The lines below starting at the line containing "(R170, R181). -/" and ending at the line containing "(∀ (h : Handset) (l : LineId) (s" are to be repeated exactly, with both ends kept and nothing else added.
══ Dataset ══
-- ==== Sys2Proof/Machine/Resets.lean ====
section
/-! DEFINITION. Power-on and the RESETn pin (R181). -/

namespace Sys2Proof.Machine

/-- POWER_ON: every block and the Fault Record at their power-on values, the straps sampled (R176, R181). -/
def execPowerOn (straps : BitVec 2) (s : State) : Out :=
  .next (State.afterReset .reset straps s.draws s.pending)

/-- RESETN: as POWER_ON, but the Fault Record is kept (R170, R181). -/
def execResetN (straps : BitVec 2) (s : State) : Out :=
  .next (State.afterReset s.cu.fault straps s.draws s.pending)

end Sys2Proof.Machine
end

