/-- R12 to R16: an outgoing seize and an answer make the handset the line's sole owner, end its ring ANSWERED and apply the
recorder check but for a recall ring, whose party is told instead; a join appends the handset; a retrieve takes the line off
hold. -/
def Obligations.SeizeTakesLine : Prop :=
  (∀ (h : Handset) (l : LineId) (s : State),
     let c : Instr := .seize (finByte h.pos) h.side.code (finByte l)
     let r := s.line l
     let bound (t : State) : Prop :=
       (∀ k, t.handset k = if k = h then { s.handset h with binding := some l } else s.handset k) ∧ OnlyLine l s t ∧
       t = { s with lc := { t.lc with maps := s.lc.maps }, rc := t.rc, ru := t.ru, cu := t.cu, pu := t.pu }
     s.holds c = true → MaySeize h l s →
     (∀ ru rec_ st, r.state = .idle → LineChecked l h.pos s ru rec_ st →
       ∃ t, exec c s = .next t ∧ bound t ∧ t.rc = s.rc ∧ t.ru = ru ∧
         t.line l = { r with state := .connected, owners := [h], recorder := rec_, ctlPending := true } ∧
         Answers [.lineState l .connected .seized] st s t) ∧
     (∀ ring ru rec_ st, r.state = .ringing → s.ring l = some ring → inSet ring.shown h.pos = true → ring.phase ≠ .recall →
       LineChecked l h.pos s ru rec_ st →
       ∃ t, exec c s = .next t ∧ bound t ∧ t.ru = ru ∧
         t.line l = { r with state := .connected, owners := [h], recorder := rec_, ctlPending := true } ∧
         t.ring l = none ∧ (∀ m, m ≠ l → t.ring m = s.ring m) ∧
         (∀ p, t.posRing p = movedCounts false ring.shown 0 p (s.posRing p)) ∧
         Answers ([.ringEnd l .answered (some h.pos)] ++ alertChanges s ring.shown 0 ++
           [.lineState l .connected .answered]) st s t) ∧
     (∀ ring ru, r.state = .ringing → s.ring l = some ring → inSet ring.shown h.pos = true → ring.phase = .recall →
       PartyTold r.recorder h.pos s ru →
       ∃ t, exec c s = .next t ∧ bound t ∧ t.ru = ru ∧
         t.line l = { r with state := .connected, owners := [h], ctlPending := true } ∧
         t.ring l = none ∧ (∀ m, m ≠ l → t.ring m = s.ring m) ∧
         (∀ p, t.posRing p = movedCounts true ring.shown 0 p (s.posRing p)) ∧
         Answers ([.ringEnd l .answered (some h.pos)] ++ alertChanges s ring.shown 0 ++
           [.lineState l .connected .answered]) .ok s t)) ∧
  (∀ (h : Handset) (l : LineId) (ru : RecUnit) (s : State),
     let c : Instr := .seize (finByte h.pos) h.side.code (finByte l)
     let r := s.line l
     let bound (t : State) : Prop :=
       (∀ k, t.handset k = if k = h then { s.handset h with binding := some l } else s.handset k) ∧ OnlyLine l s t ∧
       t = { s with lc := { t.lc with maps := s.lc.maps }, ru := ru, cu := t.cu, pu := t.pu }
     s.holds c = true → MaySeize h l s → PartyTold r.recorder h.pos s ru →
     (r.state = .connected → r.privacy = false → r.owners.length < 4 →
       ∃ t, exec c s = .next t ∧ bound t ∧ t.line l = { r with owners := r.owners ++ [h] } ∧ Answers [] .ok s t) ∧
     (r.state = .held → r.privacy = false ∨ r.heldBy = some h.pos →
       ∃ t, exec c s = .next t ∧ bound t ∧
         t.line l = { r with state := .connected, owners := [h], heldBy := none, recallDeadline := none } ∧
         Answers [.lineState l .connected .retrieved] .ok s t))

/-- R18, R19: RELEASE takes a handset off its line, and the last to leave clears it; HOLD puts a line with one owner on hold
for the owner's position, with a recall deadline where recall_time is above 0. -/
def Obligations.ReleaseAndHoldLeaveLine : Prop :=
  (∀ (h : Handset) (s : State),
     let c : Instr := .release (finByte h.pos) h.side.code
     s.holds c = true →
     ((s.handset h).binding = none → OnlyAnswers c .notBound s) ∧
     (∀ l k, (s.handset h).binding = some l → k ∈ (s.line l).owners → k ≠ h →
       ∃ t, exec c s = .next t ∧ t.line l = { s.line l with owners := (s.line l).owners.filter (· != h) } ∧ OnlyLine l s t ∧
         (∀ j, t.handset j = if j = h then { s.handset h with binding := none } else s.handset j) ∧ Answers [] .ok s t ∧
         t = { s with lc := { t.lc with maps := s.lc.maps }, cu := t.cu, pu := t.pu }) ∧
     (∀ l, (s.handset h).binding = some l → (s.line l).owners = [h] →
       exec c s = .next (complete .ok (clearLine l .released .idle s)))) ∧
  (∀ (h : Handset) (s : State),
     let c : Instr := .hold (finByte h.pos) h.side.code
     s.holds c = true →
     ((s.handset h).binding = none → OnlyAnswers c .notBound s) ∧
     (∀ l, (s.handset h).binding = some l → 2 ≤ (s.line l).owners.length → OnlyAnswers c .shared s) ∧
     (∀ l, (s.handset h).binding = some l → (s.line l).owners = [h] → (s.line l).state = .connected →
       ∃ t, exec c s = .next t ∧
         t.line l = { s.line l with state := .held, owners := [], heldBy := some h.pos,
                                    recallDeadline := ahead s (s.line l).recallTime } ∧ OnlyLine l s t ∧
         (∀ j, t.handset j = if j = h then { s.handset h with binding := none } else s.handset j) ∧
         Answers [.lineState l .held .held] .ok s t ∧
         t = { s with lc := { t.lc with maps := s.lc.maps }, cu := t.cu, pu := t.pu }))

/-- R21, R26: PRIVACY sets the mark of the line a handset is bound to; HANDSET_SET and POSITION_SET store their settings,
clamped. -/
def Obligations.SettingsAreStored : Prop :=
  (∀ (h : Handset) (value : Bool) (s : State),
    let c : Instr := .privacy (finByte h.pos) h.side.code (flagCode value)
    s.holds c = true →
    ((s.handset h).binding = none → OnlyAnswers c .notBound s) ∧
    (∀ l, (s.handset h).binding = some l →
      ∃ t, exec c s = .next t ∧ t.line l = { s.line l with privacy := value } ∧ OnlyLine l s t ∧ Answers [] .ok s t ∧
        t = { s with lc := { s.lc with lines := t.lc.lines }, cu := t.cu, pu := t.pu })) ∧
  (∀ (h : Handset) (volume micPad : Byte) (s : State),
    let c : Instr := .handsetSet (finByte h.pos) h.side.code volume micPad
    s.holds c = true →
    ∃ t, exec c s = .next t ∧ Answers [] .ok s t ∧
      (∀ k, t.handset k = if k = h then ⟨(s.handset h).binding, min volume.toNat 72, min micPad.toNat 24⟩
        else s.handset k) ∧
      t = { s with lc := { s.lc with handsets := t.lc.handsets }, cu := t.cu, pu := t.pu }) ∧
  (∀ (p : PosId) (micPad duck ringLevel recallLevel : Byte) (mark : Bool) (s : State),
    let c : Instr := .positionSet (finByte p) micPad duck ringLevel recallLevel (flagCode mark)
    s.holds c = true →
    ∃ t, exec c s = .next t ∧ Answers [] .ok s t ∧
      (∀ q, t.settings q = if q = p then
        ⟨min micPad.toNat 24, min duck.toNat 24, min ringLevel.toNat 72, min recallLevel.toNat 72, mark⟩
        else s.settings q) ∧
      t = { s with mp := { s.mp with settings := t.mp.settings }, cu := t.cu, pu := t.pu })

/-! ### Speaker channels, groups and the talk floor -/

/-- R72, R73: SPEAKER_SET stores a channel's subject, side, state and volume, and refuses a line not on the position's map, a
group it is no member of, and a subject that another of its channels holds. Model's choice: log 29. -/
def Obligations.SpeakerSetStoresChannel : Prop :=
  ∀ (p : PosId) (k : SpkId) (kind number flags volume : Byte) (subject : Option Subject) (s : State),
    let c : Instr := .speakerSet (finByte p) (finByte k) kind number flags volume
    let elsewhere : Prop := ∃ j, j ≠ k ∧ subject ≠ none ∧ ((s.speakers p).get j).subject = subject
    s.holds c = true →
    ((kind = 0 ∧ subject = none) ∨ (∃ l : LineId, kind = 1 ∧ number = finByte l ∧ subject = some (.line l)) ∨
      (∃ g : GroupId, kind = 2 ∧ number = finByte g ∧ subject = some (.group g))) →
    (∀ l, subject = some (.line l) → s.appears p l = false → OnlyAnswers c .notAppearing s) ∧
    (∀ g, subject = some (.group g) → inSet (s.group g).members p = false → OnlyAnswers c .notMember s) ∧
    ((∀ l, subject = some (.line l) → s.appears p l = true) →
      (∀ g, subject = some (.group g) → inSet (s.group g).members p = true) →
      (elsewhere → OnlyAnswers c .duplicate s) ∧
      (¬elsewhere → ∃ t, exec c s = .next t ∧ Answers [] .ok s t ∧
        (∀ q j, (t.speakers q).get j = if q = p ∧ j = k then
          ⟨subject, if flags.getLsbD 0 then .right else .left, min volume.toNat 72, flags.getLsbD 1⟩
          else (s.speakers q).get j) ∧
        t = { s with mp := { s.mp with speakers := t.mp.speakers }, cu := t.cu, pu := t.pu }))

/-- R50, R54, R65: a grant, the grant pass, and what is done for a group left without talkers. -/
def Obligations.PlacesAreGranted : Prop :=
  (∀ (g : GroupId) (p : PosId) (standing : Bool) (s : State),
    let r := s.group g
    let t := grantPlace g p standing s
    t.group g = { r with holders := r.holders ++ [⟨p, standing, ahead s r.talkLimit⟩], hangDeadline := none } ∧
    OnlyGroup g s t ∧ PartyTold r.recorder p s t.ru ∧ Posts [.floorGrant g p] s t ∧
    t = { s with fc := t.fc, ru := t.ru, cu := t.cu, pu := t.pu }) ∧
  (∀ (g : GroupId) (s : State),
    let r := s.group g
    let n := min r.queue.length (r.maxTalkers - r.holders.length)
    let t := grantPass g s
    t.group g = { r with
      holders := r.holders ++ (r.queue.take n).map fun e => ⟨e.pos, e.standing, ahead s r.talkLimit⟩
      queue := r.queue.drop n, hangDeadline := if n = 0 then r.hangDeadline else none } ∧
    OnlyGroup g s t ∧ Posts ((r.queue.take n).map fun e => .floorGrant g e.pos) s t ∧
    (∀ c x, r.recorder = some c → (s.chan c).session = some x → (t.chan c).session =
      some { x with parties := (r.queue.take n).foldl (fun ps e => addParty e.pos ps) x.parties }) ∧
    t = { s with fc := t.fc, ru := { s.ru with channels := t.ru.channels }, cu := t.cu, pu := t.pu }) ∧
  (∀ (g : GroupId) (s : State),
    let r := s.group g
    let t := startHang g s
    (r.holders ≠ [] ∨ r.hootLines ≠ [] ∨ r.recorder = none → t = s) ∧
    (∀ c, r.holders = [] → r.hootLines = [] → r.recorder = some c →
      (0 < r.hangTime → t.group g = { r with hangDeadline := some (s.now + BitVec.ofNat 32 r.hangTime) } ∧
        OnlyGroup g s t ∧ t = { s with fc := t.fc }) ∧
      (r.hangTime = 0 → t.group g = { r with recorder := none } ∧ OnlyGroup g s t ∧
        t = { s with fc := t.fc, ru := (sessionEnd c .groupSilent s).ru })))

/-- R58, R63: what refuses a GROUP_SET whose arguments are in range, in order, with no other effect. -/
def Obligations.GroupSetIsRefused : Prop :=
  ∀ (g : GroupId) (a : GroupArgs) (hoots : List LineId) (policy : Policy) (s : State),
    let c : Instr := .groupSet (finByte g) a
    let r := s.group g
    let stays (e : FloorEntry) : Prop := inSet a.members e.pos = true
    let wrongType : Prop := ∃ l ∈ hoots, (s.line l).type ≠ .hoot
    let taken : Prop := ∃ l ∈ hoots, (s.line l).state = .bridged ∧ (s.line l).group ≠ some g
    let out : Prop := ∃ l ∈ hoots, (s.line l).state = .outOfService
    s.holds c = true → hootArg a = some hoots → hoots.Nodup → a.policy = policy.code →
    (wrongType → OnlyAnswers c .badArgument s) ∧
    (¬wrongType → taken → OnlyAnswers c .busy s) ∧
    (¬wrongType → ¬taken → out → OnlyAnswers c .outOfService s) ∧
    (¬wrongType → ¬taken → ¬out → r.recorder = none → policy = .required → NoneFree s →
      (hoots ≠ [] ∨ ∃ e ∈ r.holders ++ r.queue, stays e) → OnlyAnswers c .noRecorder s)

/-- R59 to R63: an accepted GROUP_SET stores the group's configuration, bridges and unbridges hoot lines, removes the entries
that may not stay, grants free places to the queue, posts the events of these steps in order, and starts, keeps or ends the
recording hang. The Recorder Unit is asked for a channel whose session opens with the holders that stay, and is told of every
grant. -/
def Obligations.GroupSetApplies : Prop :=
  ∀ (g : GroupId) (a : GroupArgs) (hoots : List LineId) (policy : Policy) (s : State),
    let c : Instr := .groupSet (finByte g) a
    let r := s.group g
    let stays (e : FloorEntry) : Bool := inSet a.members e.pos
    let most := min (max a.maxTalkers.toNat 1) 3
    let kept := (r.holders.filter stays).take most
    let waiting := r.queue.filter stays
    let n := min waiting.length (most - kept.length)
    let old := r.hootLines.filter fun l => !hoots.contains l
    let new := hoots.filter fun l => !r.hootLines.contains l
    let willTalk : Prop := hoots ≠ [] ∨ ∃ e ∈ r.holders ++ r.queue, stays e = true
    let fresh : Prop := r.recorder = none ∧ willTalk ∧
      ((r.holders = [] ∧ r.hootLines = [] ∧ policy ≠ .none) ∨ policy = .required)
    let told (d : ChanId) (v : State) : RecUnit := ((waiting.take n).foldl (fun v e => partyArrival d e.pos v) v).ru
    LineLaw s → HootLaw s →
    s.holds c = true → hootArg a = some hoots → hoots.Nodup → a.policy = policy.code →
    (∀ l ∈ hoots, (s.line l).type = .hoot ∧ (s.line l).state ≠ .outOfService ∧
      ((s.line l).state = .bridged → (s.line l).group = some g)) →
    (fresh → policy = .required → ¬NoneFree s) →
    ∃ t st, exec c s = .next t ∧
      (st = .okUnrecorded ↔ fresh ∧ NoneFree s) ∧ (st = .ok ∨ st = .okUnrecorded) ∧
      ((t.group g).members = a.members ∧ (t.group g).hootLines = hoots ∧ (t.group g).maxTalkers = most ∧
        (t.group g).queueTimeout = 100 * a.queueTimeout.toNat ∧ (t.group g).talkLimit = 1000 * a.talkLimit.toNat ∧
        (t.group g).policy = policy ∧ (t.group g).hangTime = 1000 * min a.hangTime.toNat 60 ∧
        (t.group g).holders = kept ++ (waiting.take n).map (fun e =>
          ⟨e.pos, e.standing, ahead s (1000 * a.talkLimit.toNat)⟩) ∧
        (t.group g).queue = waiting.drop n) ∧ OnlyGroup g s t ∧
      (∀ d, fresh → LowestFree s d → (t.group g).recorder = some d) ∧
      (∀ d u, fresh → allocate (.group g) (kept.map (·.pos)) s = some (d, u) →
        (t.group g).recorder = some d ∧ t.ru = told d u) ∧
      (∀ d, r.recorder = some d → willTalk → (t.group g).recorder = some d ∧ t.ru = told d s) ∧
      (r.recorder = none → ¬fresh ∨ NoneFree s → (t.group g).recorder = none ∧ t.ru = s.ru) ∧
      (willTalk → (t.group g).hangDeadline = none) ∧
      (¬willTalk → r.recorder = none → (t.group g).hangDeadline = r.hangDeadline) ∧
      (∀ d, ¬willTalk → r.recorder = some d →
        (r.hangDeadline ≠ none → (t.group g).recorder = some d ∧ (t.group g).hangDeadline = r.hangDeadline ∧ t.ru = s.ru) ∧
        (r.hangDeadline = none → 0 < a.hangTime.toNat → (t.group g).recorder = some d ∧ t.ru = s.ru ∧
          (t.group g).hangDeadline = some (s.now + BitVec.ofNat 32 (1000 * min a.hangTime.toNat 60))) ∧
        (r.hangDeadline = none → a.hangTime = 0 → (t.group g).recorder = none ∧ (t.group g).hangDeadline = none ∧
          t.ru = (sessionEnd d .groupSilent s).ru)) ∧
      (∀ l, t.line l =
        if l ∈ new then { s.line l with state := .bridged, group := some g, ctlPending := true }
        else if l ∈ old then { s.line l with state := .idle, group := none, ctlPending := true }
        else s.line l) ∧
      Answers ((old.map fun l => .lineState l .idle .unbridged) ++ (new.map fun l => .lineState l .bridged .bridged) ++
        ((r.holders.filter fun e => !stays e).map fun e => .floorRevoked g e.pos .membership) ++
        ((r.queue.filter fun e => !stays e).map fun e => .floorWithdrawn g e.pos .membership) ++
        (((r.holders.filter stays).drop most).reverse.map fun e => .floorRevoked g e.pos .limit) ++
        ((waiting.take n).map fun e => .floorGrant g e.pos)) st s t ∧
      (t.pu.own.drop s.pu.own.length).filterMap (fun a => match a.purpose with | .lineControl l => some l | _ => none) =
        (old ++ new).filter (fun l => !(s.line l).ctlPending) ∧
      t = { s with lc := { s.lc with lines := t.lc.lines }, fc := t.fc, ru := t.ru, cu := t.cu, pu := t.pu }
═══
Exercise result:
/-- RESETN: as POWER_ON, but the Fault Record is kept (R170, R181). -/
def execResetN (straps : BitVec 2) (s : State) : Out :=
  .next (State.afterReset s.cu.fault straps s.draws s.pending)

end Sys2Proof.Machine
end

/-- R12 to R16: an outgoing seize and an answer make the handset the line's sole owner, end its ring ANSWERED and apply the
recorder check but for a recall ring, whose party is told instead; a join appends the handset; a retrieve takes the line off
hold. -/
def Obligations.SeizeTakesLine : Prop :=
  (∀ (h : Handset) (l : LineId) (s : State),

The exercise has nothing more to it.